Etiology
Back pain is caused by a wide and heterogeneous range of specific diseases and nonspecific musculoskeletal disorders involving the spinal column. Pain complaints involving the neck and back are the primary manifestation of most spinal disorders. Specific etiologies of pain-causing spinal disorders are classified as traumatic, congenital, infectious, metabolic, and malignant. Acute traumatic spinal disorders are most often fractures resulting in spinal cord injury, dislocation, and spinal dysfunction. Chronic spinal disorders from repetitive intervertebral disk trauma are frequently due to focal extension of the disk beyond the vertebral endplate, resulting in radicular symptoms because of nerve compromise. Spinal infection may be a sequel of vertebral osteomyelitis (pyogenic, granulomatous, or other infectious process), epidural abscess, or inflammation of the intervertebral disk. While these spinal disorders are rare in most countries, without appropriate treatment both mortality and morbity are significant. Congenital abnormalities include spondylolisthesis, spina bifida, scoliosis, and other malformations. Spinal disorders may be the result of metabolic disease processes including osteoarthritis, osteoporosis, osteomalacia, and osteitis deformans. Tumor-induced spinal disorders can arise from metastases, primary malignant tumors (chordoma, myeloma), and benign tumors (osteoid osteoma, osteoblastoma, osteochondroma). Immunologic diseases affecting the spine include rheumatoid arthritis, ankylosing spondylitis, Reiter syndrome, and psoriatic arthritis.

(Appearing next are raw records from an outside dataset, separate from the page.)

/-- Settles O50: an idle engine has counted no byte since its last RST; an ended run is quiescent, and what is
observed of it is none of the toggler's levels and none of the inputs. -/
theorem idleEngineMeansWholeFrames : Obligations.IdleEngineMeansWholeFrames :=
  ⟨fun _ => wholeFrames_of_engIdle, fun _ => engIdle_of_runFaulted, fun _ _ _ _ => observe_unchanged⟩

end Sys2Proof.Runs

/-! SUPPORT. What a flush puts on the wire (42_transport.md R72, R73, R78). The invariant of a flush that found the
engine idle: the bytes sent since and those that wait are the first bytes of the frame, as many as SCAN has passed,
and RST follows them once all 75 have gone. -/

namespace Sys2Proof.Flush

open Sys2Proof Sys2Proof.Machine Sys2Proof.Effects Sys2Proof.Frame

/-- How many bytes of its one flush agent A has handed over: those SCAN has passed, or all. -/
def handedOver (s : State) : Nat :=
  if s.cmdst = .flushing then 3 * s.scan.i.val + phaseNumber s.scan.ch else 75

/-- `sent` is on the wire after `w`, and RST too if that was the whole frame and it has been latched. -/
def SentAfter (w : List WireEvent) (sent : List Byte) (s : State) : Prop :=
  (s.wire = w ++ sent.map .byte ∧ s.engCnt = sent.length) ∨
    (s.wire = w ++ sent.map .byte ++ [.rst] ∧ s.engCnt = 0 ∧ sent.length = 75)

/-- A flush of `m` that began with WIRE at `w`, in progress or complete. -/
structure Delivering (w : List WireEvent) (m : Memory) (s : State) : Prop where
  fb : s.fb = m
  frame : ∃ sent, sent ++ s.txq = (frameOf m).take (handedOver s) ∧ SentAfter w sent s

theorem handedOver_of_flushing {s : State} (hs : s.cmdst = .flushing) :
    handedOver s = 3 * s.scan.i.val + phaseNumber s.scan.ch := if_pos hs

theorem handedOver_of_idle {s : State} (hs : s.cmdst = .idle) : handedOver s = 75 := if_neg (by simp [hs])

section
variable {w : List WireEvent} {m : Memory} {s : State}

theorem delivering_submitted (h : Delivering w m s) (hm : Memory.full m) (hs : s.cmdst = .flushing) {p : Pixel}
    (hp : Memory.read s.fb s.scan.i.val = some p) {c : Scan} {x : CmdState}
    (hnext : handedOver { s with txq := s.txq ++ [channelOf p s.scan.ch], scan := c, cmdst := x } = handedOver s + 1) :
    Delivering w m { s with txq := s.txq ++ [channelOf p s.scan.ch], scan := c, cmdst := x } := by
  obtain ⟨hfb, sent, hsent, hwire⟩ := h
  refine ⟨hfb, sent, ?_, hwire⟩
  have htake := take_frameOf_succ hm (hfb ▸ hp)
  rw [← handedOver_of_flushing hs] at htake
  rw [hnext, htake, ← hsent, List.append_assoc]

theorem delivering_emitted (h : Delivering w m s) (hm : Memory.full m) {b : Byte} {q : List Byte}
    (hq : s.txq = b :: q) :
    Delivering w m { s with txq := q, wire := s.wire ++ [.byte b], engCnt := s.engCnt + 1, dout := .low } := by
  obtain ⟨hfb, sent, hsent, ⟨hwire, hcnt⟩ | ⟨-, -, hlen⟩⟩ := h
  · refine ⟨hfb, sent ++ [b], ?_, .inl ⟨by simp [hwire], by simp [hcnt]⟩⟩
    rw [hq] at hsent
    exact (List.append_assoc sent [b] q).trans hsent
  · have hlong := congrArg List.length hsent
    simp only [hq, List.length_append, List.length_cons, List.length_take, length_frameOf hm] at hlong
    omega

theorem delivering_latched (h : Delivering w m s) (hcnt : s.engCnt = 75) :
    Delivering w m { s with wire := s.wire ++ [.rst], engCnt := 0, dout := .low } := by
  obtain ⟨hfb, sent, hsent, ⟨hwire, hlen⟩ | ⟨-, hzero, -⟩⟩ := h
  · exact ⟨hfb, sent, hsent, .inr ⟨by simp [hwire], rfl, by omega⟩⟩
  · omega

/-- Every move but EXEC and a reset keeps the flush's invariant. -/
theorem delivering_of_moveEffect {mv : Move} {t : State} (hm : Memory.full m) (h : Delivering w m s)
    (heffect : MoveEffect s mv t) (hmv : mv ≠ .exec ∧ mv ≠ .rst) : Delivering w m t := by
  cases heffect with
  | disabled => exact h
  | illegalWord | command => exact absurd rfl hmv.1
  | reset => exact absurd rfl hmv.2
  | byteSubmitted p c hflushing hroom hp hc =>
    refine delivering_submitted (x := s.cmdst) h hm hflushing hp ?_
    rw [handedOver_of_flushing hflushing, ← hc]
    exact handedOver_of_flushing hflushing
  | lastByteSubmitted p hflushing hroom hp hlast =>
    refine delivering_submitted (c := s.scan) h hm hflushing hp ?_
    rw [handedOver_of_flushing hflushing, handedOver_of_idle rfl, hlast.1, hlast.2]
    rfl
  | byteEmitted b q hv hunstalled hcnt hq => exact delivering_emitted h hm hq
  | frameLatched hunstalled hcnt => exact delivering_latched h hcnt
  | toggled | offered | stalled | poolFreeSet => exact { h with }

Pain-causing musculoskeletal disorders of the spine are classified as nonspecific if no underlying disease (e.g. ankylosing spondylitis) or pathophysiological mechanism (e.g. trauma, malignancy, disk herniation) is identified by simple clinical means (clinical examination, radiological studies, and basic laboratory tests). These nonspecific musculoskeletal conditions are by far the most frequent causes of spinal disorders and have the greatest impact on individuals, health care systems and societies as a whole. It is of note that even after extensive evaluation, only 15% of the patients presenting with acute low back problems can be given a definitive diagnosis.
Spinal disorders are classified as acute (less than 1 month) or subacute (up to 3 months) if they occur suddenly after a prolonged period without pain (6 months) and with a retrospective duration of less than 13 months. These disorders are categorized as chronic if they occur episodically within a 6-month period or have a duration of more than 3 months. Usually, these painful disorders of the spine are accompanied by other musculoskeletal pains, bodily complaints, psychological distress, and often, in chronic cases, amplified dysfunctional cognition and pain behavior. The etiology of nonspecific spinal disorders is generally difficult to ascertain due to the low specificity of physical signs and symptoms.